What you need to do
Look through the entries below. Say how many lines include "format", with nothing added.
---------- Supplied records ----------
-- ==== Sys2Proof/Syntax.lean ====
section
/-! DEFINITION. The operations of the block (spec/30_encoding.md R91): one constructor of `Instr` per row of
spec/opcode_table.json, with its operands at the widths of R83 to R89. -/

namespace Sys2Proof

/-- The five decoded channels, in the source's field order (R31, R52, R89): a value object, not state. -/
structure Channels where
  red : Byte
  green : Byte
  blue : Byte
  dimmer : Byte
  flash : Byte
  deriving DecidableEq, Repr

/-- The two ports that carry operations (R82). -/
inductive Port where
  /-- the transport port, which carries event words (format EV) -/
  | transport
  /-- the consumer port, which carries command words (format CMD) -/
  | consumer
  deriving DecidableEq, Repr

/-- The ten operations of the block (R91). -/
inductive Instr where
  /-- BREAK, `onBreak()` (R122) -/
  | brk
  /-- BYTE, `onByteReceived(byte)` (R123): `d` is the received byte -/
  | byte (d : Byte)
  /-- INIT, `init(baseAddress)` (R170) -/
  | init (value : AddrOperand)
  /-- SETADDR, `setAddress(value)` (R110) -/
  | setaddr (value : AddrOperand)
  /-- GETADDR, `getAddress()` (R111) -/
  | getaddr
  /-- ISAVAIL, `isFrameAvailable()` (R127) -/
  | isavail
  /-- DECODE, `decode()` (R141): `p` is the present bit -/
  | decode (p : Bool)
  /-- APPLYDIMMER, `applyDimmer(channels)` (R151): `p` is the present bit -/
  | applydimmer (p : Bool) (c : Channels)
  /-- GETSTATS, `getStats()` (R160) -/
  | getstats
  /-- RESETSTATS, `resetStats()` (R161) -/
  | resetstats
  deriving DecidableEq, Repr

/-- The port on which an operation arrives: format EV for BREAK and BYTE, format CMD for the others (R91). -/
def Instr.port : Instr → Port
  | .brk | .byte _ => .transport
  | .init _ | .setaddr _ | .getaddr | .isavail | .decode _ | .applydimmer _ _ | .getstats | .resetstats => .consumer

/-- A word as it stands on a port: an event word or a command word (R82). -/
inductive PortWord where
  | ev (w : EventWord)
  | cmd (w : CommandWord)
  deriving DecidableEq, Repr

/-- The port a word stands on. -/
def PortWord.port : PortWord → Port
  | .ev _ => .transport
  | .cmd _ => .consumer

/-- What a port word is read as: an operation, or by name a reserved operation code (R90, R92). -/
inductive Decoded where
  | op (i : Instr)
  | reserved (code : OpCode)
  deriving DecidableEq, Repr

end Sys2Proof
end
----------
Your solution
3